==== EXCERPTED RECORDS
-- ==== Sys2Proof/Machine/Coherence.lean ====
section
/-! DEFINITION. Machine/Coherence.lean: the initialisation map's stage (R143 to R147), the directory cache (R234 to R238), the home
agent's flows (R239 to R247), isolation and release sweeps (R246 to R249). -/

namespace Sys2Proof.Machine

/-! ### Records -/

/-- A record as the home agent takes it (R234): no holder or an impossible pair is 00. -/
def DirRec.norm (r : DirRec) : DirRec := if r.vec = 0 ∨ r.st = 0 ∨ r.st = 3 then {} else r

/-- The bit of a host. -/
def hostBit (h : Nat) : BitVec 16 := BitVec.ofNat 16 (2 ^ h)

/-- The hosts of a vector. -/
def hostsOf (v : BitVec 16) : List Nat := (List.range 16).filter fun h => v.getLsbD h

/-- The part's own label for directory accesses (R258). -/
def Base.dirLabel (b : Base) : Label := BitVec.ofNat 16 (b.rf Reg.COH_LABELS 15 0)
def Base.sweepLabel (b : Base) : Label := BitVec.ofNat 16 (b.rf Reg.COH_LABELS 31 16)

/-- The record the part holds for a line without reading the array: the cache, the victim buffer, or a queued write that stores
one (R235, R236). -/
def Base.heldRec (b : Base) (line : Nat) : Option DirRec :=
  match b.coh.cache.find? fun e => e.1 == line with
  | some e => some e.2.dir
  | none => match b.coh.victims.find? fun v => v.1 == line with
    | some v => some v.2
    | none =>
      let p := b.place line
      match (b.chan p.ch).writeQ.find? fun e => e.at_ p.bank p.row p.col with
      | some e => match e.wr with
        | some w => match w.sharers, w.st with | some v, some st => some { vec := v, st := st } | _, _ => none
        | none => none
      | none => none

/-- A request waits at the home agent, in order of passage (R239). -/
def Base.park (b : Base) (w : Waiter) : Base :=
  b.updCoh fun c => { c with waiting := (c.waiting.filter fun x => decide (x.req.passed ≤ w.req.passed)) ++ [w] ++ c.waiting.filter fun x => decide (w.req.passed < x.req.passed) }

/-- A request waits behind its line (R239). -/
def Base.waitHome (b : Base) (q : Req) : Base := b.park { req := q, since := b.now }

/-- Free a line's cache and victim entries. -/
def Base.dropRec (b : Base) (line : Nat) : Base :=
  b.updCoh fun c => { c with cache := Tab.erase line c.cache, victims := c.victims.filter fun v => v.1 != line }

/-- The line has a cache entry. -/
def Base.cached (b : Base) (line : Nat) : Bool := b.coh.cache.any fun e => e.1 == line

/-- An access to a cache entry makes it the last used of its set (R235). -/
def Base.touchRec (b : Base) (line : Nat) : Base :=
  if b.cached line then b.updCoh fun c => { c with cache := c.cache.map fun e => if e.1 = line then (e.1, { e.2 with used := c.uses }) else e, uses := c.uses + 1 }
  else b
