-- ==== Sys2Proof/Machine/Layout.lean ====
section
/-! DEFINITION. Machine/Layout.lean: zero-fills (R143 to R148) and the registers of the layout (R149, R150). -/

namespace Sys2Proof.Machine

/-- Source of the initialisation map (R151). -/
def mapSrc : Nat := 0x3F0

/-- The row of a fill is still to be written: its channel serves, its quadrant stays on the row bus, and it has not been taken. -/
def Fill.rowDue (f : Fill) (b : Base) (i : Nat) (p : Place) : Bool :=
  !b.retired p.ch && !f.linePath.getLsbD (quadOf p.ch) && !f.dispatched.getLsbD i

/-- Entries of a fill still wait in a channel. -/
def Base.fillLines (b : Base) (st ch : Nat) : Bool :=
  let c := b.chan ch
  (c.writeQ ++ c.feed).any fun e => decide (e.req.who = .fill st)

/-- Every row of the fill has been written and closed its bank cycle (R144). -/
def Base.fillReady (b : Base) (f : Fill) : Bool :=
  let rows := stripeRows b.lay.n f.stripe
  rows.zipIdx.all (fun e => !f.rowDue b e.2 e.1 && !(b.fillLines f.stripe e.1.ch)) && decide (f.closes ≤ b.now)

/-- The starting request puts nothing into a write queue: the bit is set when the fill is confirmed (R144). -/
def Base.markNow (b : Base) (q : Req) : Bool := (b.lineWrite q).isNone

/-- A fill is confirmed (R144, R146): the starting request, then those held, proceed in the order of passage. -/
def Base.confirmFill (b : Base) (f : Fill) : Base :=
  let now := match f.held with | q :: _ => b.markNow q || b.retired (b.place q.line).ch | [] => true
  let b := b.updLay fun l => { l with fills := l.fills.map fun (g : Fill) => if g.stripe = f.stripe then { g with released := true, held := [] } else g }
  let b := if now then (b.mark f.stripe).fillEnds f.stripe else b
  (f.held.foldl (fun b q => b.access q) b).pump

/-- FILL_COMPLETE (R144). -/
def execFillComplete (stripe : BitVec 21) (s : State) : Host.Outcome State Fault Refusal :=
  s.whenBase Base.alive fun b =>
    match b.lay.fills.find? fun f => f.stripe == stripe.toNat && !f.released && f.claim.isNone with
    | some f => if b.fillReady f then b.confirmFill f else b
    | none => b

/-- A zero write of a line on the line path (R145), under the starting request's label and budget flag, and not charged (R320). -/
def Base.fillLine (b : Base) (f : Fill) (p : Place) : Base :=
  let (q, b) := b.pass { who := .fill f.stripe, op := .wr 0 false, line := b.lineAt p, label := f.label, tenant := f.tenant, cls := f.cls, step := f.step, inBudget := f.inBudget, arrived := b.now, decided := true }
  b.feedIn p.ch (b.entryOf q (some {}))

/-- The mover has begun the fill's rows in a quadrant. -/
def Fill.begun (f : Fill) (b : Base) (q : Nat) : Bool :=
  (stripeRows b.lay.n f.stripe).zipIdx.any fun e => quadOf e.1.ch == q && f.dispatched.getLsbD e.2

/-- FILL_FALLBACK (R145, R263): the rows of a quadrant that no row bus takes are written line by line: its bus is out of service, or
the mover has not begun them within 200 ns. -/
def execFillFallback (stripe : BitVec 21) (quadrants : BitVec 4) (s : State) : Host.Outcome State Fault Refusal :=
  s.whenBase Base.alive fun b =>
    match b.lay.fills.find? fun f => f.stripe == stripe.toNat && !f.released && f.claim.isNone with
    | none => b
    | some f =>
      let late := fun q : Nat => decide (f.at_ + 200 ≤ b.now) && !f.begun b q
      let qs := (List.range 4).filter fun q => quadrants.getLsbD q && !f.linePath.getLsbD q && (late q || !b.busServes q)
      let rows := (stripeRows b.lay.n f.stripe).zipIdx.filter fun e => qs.contains (quadOf e.1.ch) && f.rowDue b e.2 e.1
      let qs := qs.filter fun q => rows.any fun e => quadOf e.1.ch == q
      if qs = [] then b
      else
        let path := qs.foldl (fun m q => setBit m q true) f.linePath
        let b := b.updLay fun l => { l with fills := l.fills.map fun (g : Fill) => if g.stripe = f.stripe then { g with linePath := path } else g }
        let b := (b.bump Reg.FILL_FALLBACK_COUNT qs.length).send .fillFallback mapSrc (f.stripe * 65536)
        rows.foldl (fun b e => (rowPlaces e.1.ch e.1.bank e.1.row).foldl (fun b p => b.fillLine f p) b) b

/-- FILL_TABLE_FULL (R146, R280): a wait for a fill entry, of a request or of a slot of the mover, has passed 10 µs. -/
def execFillTableFull (s : State) : Host.Outcome State Fault Refusal :=
  s.whenBase Base.alive fun b =>
    let waits := (b.lay.fillWait.map fun w => (w.2, stripeOf w.1.line)) ++ b.mov.slots.filterMap fun e => e.2.fillSince
    match waits.find? fun w => decide (w.1 + 10000 < b.now) with
    | some w => b.send .fillTableFull mapSrc (w.2 * 65536)
    | none => b

/-- XLATE_RESULT of a DPA (R150). -/
def xlateWord (p : Place) : Word := BitVec.ofNat 32 (p.ch + 64 * p.bank + 2048 * p.col + 32768 * p.row + 2 ^ 31)

/-- XLATE_DPA_HI (R150): the DPA of both registers is translated under the width in force. -/
def execXlateDpaHi (v : Word) (s : State) : Host.Outcome State Fault Refusal :=
  s.whenBase Base.mgmtFull fun b =>
    let b := b.setReg Reg.XLATE_DPA_HI (v &&& 0x1F)
    let dpa := fld v 4 0 * 2 ^ 32 + (b.reg Reg.XLATE_DPA_LO).toNat
    b.updLay fun l => { l with xlate := xlateWord (placeOf l.n dpa), xlateValid := true }

/-- INITMAP_QUERY (R150): the register holds the stripe number; its read gives the bit. -/
def execInitmapQuery (v : Word) (s : State) : Host.Outcome State Fault Refusal :=
  s.whenBase Base.mgmtFull fun b => b.setReg Reg.INITMAP_QUERY (v &&& 0x1FFFFF)

/-- LAYOUT_COUNT_CLEAR (R149). -/
def execLayoutCountClear (v : Word) (s : State) : Host.Outcome State Fault Refusal :=
  s.whenBase Base.mgmtFull fun b => b.clearCounters Reg.FILL_COUNT 4 v

end Sys2Proof.Machine
end

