-- ==== Sys2Proof/Machine/Scrub.lean ====
section
/-! DEFINITION. Machine/Scrub.lean: spare-row moves (R212, R213) and the patrol scrub (R215 to R219): the sources of R263 whose commands bring
their own transfers. -/

namespace Sys2Proof.Machine

/-! ### Spare-row moves -/

/-- A line of the moved row as it lands in the spare (R212): corrected, or stamped with its bytes as read. -/
def Base.moveLine (b : Base) (line : Nat) (d : Decoded) : BitVec 640 × Base :=
  if d.out = .uncorrectable then
    let r := b.stampRec line
    (encodeLine d.data { sharers := r.vec, st := r.st, poison := true }, (b.listPoison line).stampedRec line r)
  else (encodeLine d.data d.mt, b)

/-- Step 3 of R212: a line of the row is decoded, counted and corrected, by the row stage or by the channel's codec. -/
def Base.decodeMove (b : Base) (ch : Nat) (m : SpareMove) (col : Nat) (word : BitVec 640) (fast : Bool) : BitVec 640 × Base :=
  let a := b.rowDecode ch m.bank m.row col (stageSrc ch) .none false
  let a := if fast then a else { a with src := chSrc ch 5, rowStage := false, erasures := erasedSymbols (b.declaredPins ch) }
  let d := decodeWord a.erasures word
  (b.onDecode a d).moveLine a.line d

/-- The move under way changes. -/
def Chan.updMove (c : Chan) (f : SpareMove → SpareMove) : Chan := { c with moves := match c.moves with | m :: t => f m :: t | [] => [] }

/-- Lines of the moved row have come to the stage. With the sixteenth the latch is programmed, once the bank cycle has closed: 65 ns after the
last ACT (R212 step 4; with the bus's 45 ns and the 20 ns of the latch, DEDUCED for the line path, entry 138). -/
def Base.moveRead (b : Base) (ch : Nat) (lines : List (BitVec 640)) : Base :=
  b.updChan ch fun c =>
    let c := c.updMove fun m => { m with lines := m.lines ++ lines }
    match c.move with
    | some m => if m.lines.length = 16 then
        { c.updMove (fun m => { m with programmedAt := some (b.now + 65) }) with spares := c.spares ++ [{ bank := m.bank, row := m.row, spare := m.spare, confirmed := false }] }
      else c
    | none => c

/-- Lines of the moved row have landed in the spare. With the sixteenth the latch is confirmed 65 ns after the last ACT (R212 step 6). -/
def Base.moveWritten (b : Base) (ch n : Nat) : Base :=
  b.updChan ch fun c => c.updMove fun m =>
    let w := m.written + n
    { m with written := w, confirmAt := if w = 16 then some (b.now + 65) else none }

/-- A line of the row goes to the stage over the channel (R212): a read of its own. A remapped line comes from its entry (R208). -/
def State.moveLineRead (s : State) (ch : Nat) (m : SpareMove) (noise : Noise) : State :=
  let t := s.base.now
  let col := m.lines.length
  let p : Place := { ch := ch, bank := m.bank, row := m.row, col := col }
  if s.base.ignores ch then s.onBase fun b => (b.activate ch m.bank m.row t 45 none (slotsOf t m.bank true false)).rowBurst ch
  else
    let word := addNoise (s.lineWord p) noise
    s.onBase fun b =>
      let b := if ((b.chan ch).remapOf m.bank m.row col).isSome then b
        else (b.activate ch m.bank m.row t 45 none (slotsOf t m.bank true false)).countChan ch fun k => { k with reads := k.reads + 1 }
      let (w, b) := b.decodeMove ch m col word false
      b.moveRead ch [w]

/-- A line of the row lands in the spare over the channel (R212), a write of its own: the latch redirects it, and its remap entry, which is
freed at the end, takes nothing. A record of an injection goes (R223). -/
def State.moveLineWrite (s : State) (ch : Nat) (m : SpareMove) : State :=
  let t := s.base.now
  let p : Place := { ch := ch, bank := m.bank, row := m.row, col := m.written }
  let ignored := s.base.ignores ch
  let s := s.onBase fun b =>
    ((b.activate ch m.bank m.row t 45 none (slotsOf t m.bank false false)).logWrite ch m.bank m.row m.written (!ignored)).countChan ch fun k => { k with writes := k.writes + 1 }
  let s := if ignored then s else s.storeLine p (maskPins (s.base.chan ch).erased (m.lines.getD m.written 0))
  s.onBase fun b => (b.injectWrite (b.lineAt p) {}).moveWritten ch 1

/-- The offer of a move's transfer: under no label (R320). -/
def SpareMove.offer (m : SpareMove) (read : Bool) : RowEntry := { src := .move, bank := m.bank, row := m.row, read := read }

/-- SPARE_MOVE_ROW_IN_STAGE (R212 steps 2 to 4): the row is read and decoded, and the latch is PROGRAMMED. Over the row bus the command makes
the offer and, once its channel accepts it, the transfer; on the line path each command reads one line. -/
def execSpareMoveRowInStage (ch : ChanId) (noise : List Noise) (s : State) : Host.Outcome State Fault Refusal :=
  let k := ch.toNat
  match (s.base.chan k).move with
  | none => .next s
  | some m =>
    if !s.base.alive || m.programmedAt.isSome then .next s
    else if s.base.moveByLine k m then
      (if s.base.moveDue k s.base.now && (s.base.tier0 k s.base.now).isNone then .next (s.moveLineRead k m (noise.getD m.lines.length [])) else .next s)
    else if s.base.drains (quadOf k) then .next s
    else
      let s := s.onBase fun b => if b.stageHeld (quadOf k) < 8 then b.offerRow k (m.offer true) else b
      match s.base.rowAccepted k (m.offer true) with
      | none => .next s
      | some e =>
        let act := fun b : Base => (b.useBus k b.now e).activateRow k b.now e
        match s.rowWords k m.bank m.row noise with
        | none => s.then_ fun b => (act b).rowBurst k
        | some words => s.then_ fun b =>
          let (lines, b) := words.zipIdx.foldl (fun (l, b) x => let (w, b) := Base.decodeMove b k m x.2 x.1 true; (l ++ [w], b)) (([] : List (BitVec 640)), (act b).dropRow k 0 e)
          b.moveRead k lines

/-- Step 7 of R212: the latch is CONFIRMED, the remap entries of the row are freed and its requests go on. -/
def Base.moveEnds (b : Base) (ch : Nat) (m : SpareMove) : Base :=
  let b := b.updChan ch fun c => { c with
    moves := c.moves.drop 1
    remap := c.remap.filter fun r => !(r.bank == m.bank && r.row == m.row)
    spares := c.spares.map fun (x : SpareRow) => if x.bank = m.bank ∧ x.row = m.row ∧ x.spare = m.spare then { x with confirmed := true } else x }
  (b.send .spareRowAssigned (chSrc ch 6) (chAddr ch m.bank m.row)).drainChan ch

/-- SPARE_ROW_ASSIGNED (R212 steps 5 to 7): the row lands in the spare, over the row bus or one line a command; once the latch is CONFIRMED the
move ends. -/
def execSpareRowAssigned (ch : ChanId) (s : State) : Host.Outcome State Fault Refusal :=
  let k := ch.toNat
  match (s.base.chan k).move with
  | none => .next s
  | some m =>
    let now := s.base.now
    let due := fun x : Option Nat => match x with | some t => decide (t ≤ now) | none => false
    if !s.base.alive || !due m.programmedAt then .next s
    else if m.written = 16 then (if due m.confirmAt then s.then_ fun b => b.moveEnds k m else .next s)
    else if s.base.moveByLine k m then
      (if s.base.moveDue k now && (s.base.tier0 k now).isNone then .next (s.moveLineWrite k m) else .next s)
    else
      let s := s.onBase fun b => b.offerRow k (m.offer false)
      match s.base.rowAccepted k (m.offer false) with
      | none => .next s
      | some e => .next (((s.onBase fun b => (b.useBus k now e).dropRow k 0 e).writeRow k now e m.lines).onBase fun b => b.moveWritten k 16)

/-! ### Patrol scrub -/

/-- Scrub position of a row (R215). -/
def scrubPosOf (bank row : Nat) : Nat := row * 32 + bank

/-- The channel's rows that need scrubbing, as positions: rows of marked stripes (R215) outside the fenced octants (R396). -/
def Base.scrubRows (b : Base) (ch : Nat) : List Nat :=
  (b.lay.marked.flatMap fun e =>
    if b.fencedOct (b.octantOf (1024 * e.1)) then []
    else if (b.setOf ch) * 2 ^ (15 + b.lay.n) ≤ e.1 ∧ e.1 < (b.setOf ch + 1) * 2 ^ (15 + b.lay.n) then (stripeRows b.lay.n e.1).filter fun p => p.ch == ch else []).map
      fun p => scrubPosOf p.bank p.row

/-- The next row at or after the pointer (R215). -/
def nextScrub (pos : Nat) (rows : List Nat) : Option Nat :=
  let dist := fun p => (p + 2097152 - pos) % 2097152
  match rows with
  | [] => none
  | r :: t => some (t.foldl (fun a x => if dist x < dist a then x else a) r)

/-- The cycle counter advances at a wrap (R215, R219). -/
def Chan.scrubWrap (c : Chan) (epochs : Nat) : Chan := { c with scrubCycles := satAdd 255 c.scrubCycles 1, scrubFrom := epochs, scrubLate := false }

/-- A quota of the channel is spent: of the running plan, else of those carried forward (R36). -/
def Base.takeQuota (b : Base) (ch : ChanId) : Option Base :=
  if b.pl.active.scrub.contains ch then some (b.updPl fun p => { p with active := { p.active with scrub := p.active.scrub.erase ch } })
  else if 0 < (b.chan ch.toNat).scrubOwed then some (b.updChan ch.toNat fun c => { c with scrubOwed := c.scrubOwed - 1 })
  else none

/-- The offer of a scrub transfer: of tier 3 under SCRUB_LABEL (R160, R216), to which it is charged 0 lines (R320). -/
def Base.scrubOffer (b : Base) (bank row : Nat) (read : Bool) (notBefore : Nat) : RowEntry :=
  let e := b.label b.scrubLabel.toNat
  { src := .scrub, bank := bank, row := row, read := read, label := some b.scrubLabel, tenant := e.tenant, cls := e.cls, step := e.step, notBefore := notBefore }

/-- A scrub transfer that its channel accepts now. It yields to the mover's transfers on its bus (R37, R263). -/
def Base.scrubTransfer (b : Base) (ch : Nat) (e : RowEntry) : Option RowEntry :=
  if b.busWanted (quadOf ch) then none else b.rowAccepted ch e

/-- The scrubber may work on the channel: scrub is enabled, the MOVER domain is on, the set is ACTIVE (R42, R215). -/
def Base.scrubOk (b : Base) (ch : Nat) : Bool :=
  b.alive && tb (b.reg Reg.ECC_CFG) 8 && b.mov.domain == .on && (b.set_ (b.setOf ch)).state == 0 && !b.retired ch

/-- The lines of a row go to the channel's queues while the row bus is out of service (R218). -/
def Base.scrubLines (b : Base) (ch bank row : Nat) : Base :=
  (rowPlaces ch bank row).foldl (fun b p =>
    let (q, b) := b.internal .scrub (.rd .cur) (b.lineAt p) b.scrubLabel 0
    b.feedIn ch (b.entryOf { q with decided := true } none)) (b.updChan ch fun c => { c with scrubJob := none })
========
EXERCISE GOAL
Above are the records; from them, give again exactly the lines from the one containing "let (q, b) := b.pass" to the one containing "b.feedIn p.ch (b.entryOf", both lines included, and nothing more.

PROBLEM SOLUTION
  let (q, b) := b.pass { who := .fill f.stripe, op := .wr 0 false, line := b.lineAt p, label := f.label, tenant := f.tenant, cls := f.cls, step := f.step, inBudget := f.inBudget, arrived := b.now, decided := true }
  b.feedIn p.ch (b.entryOf q (some {}))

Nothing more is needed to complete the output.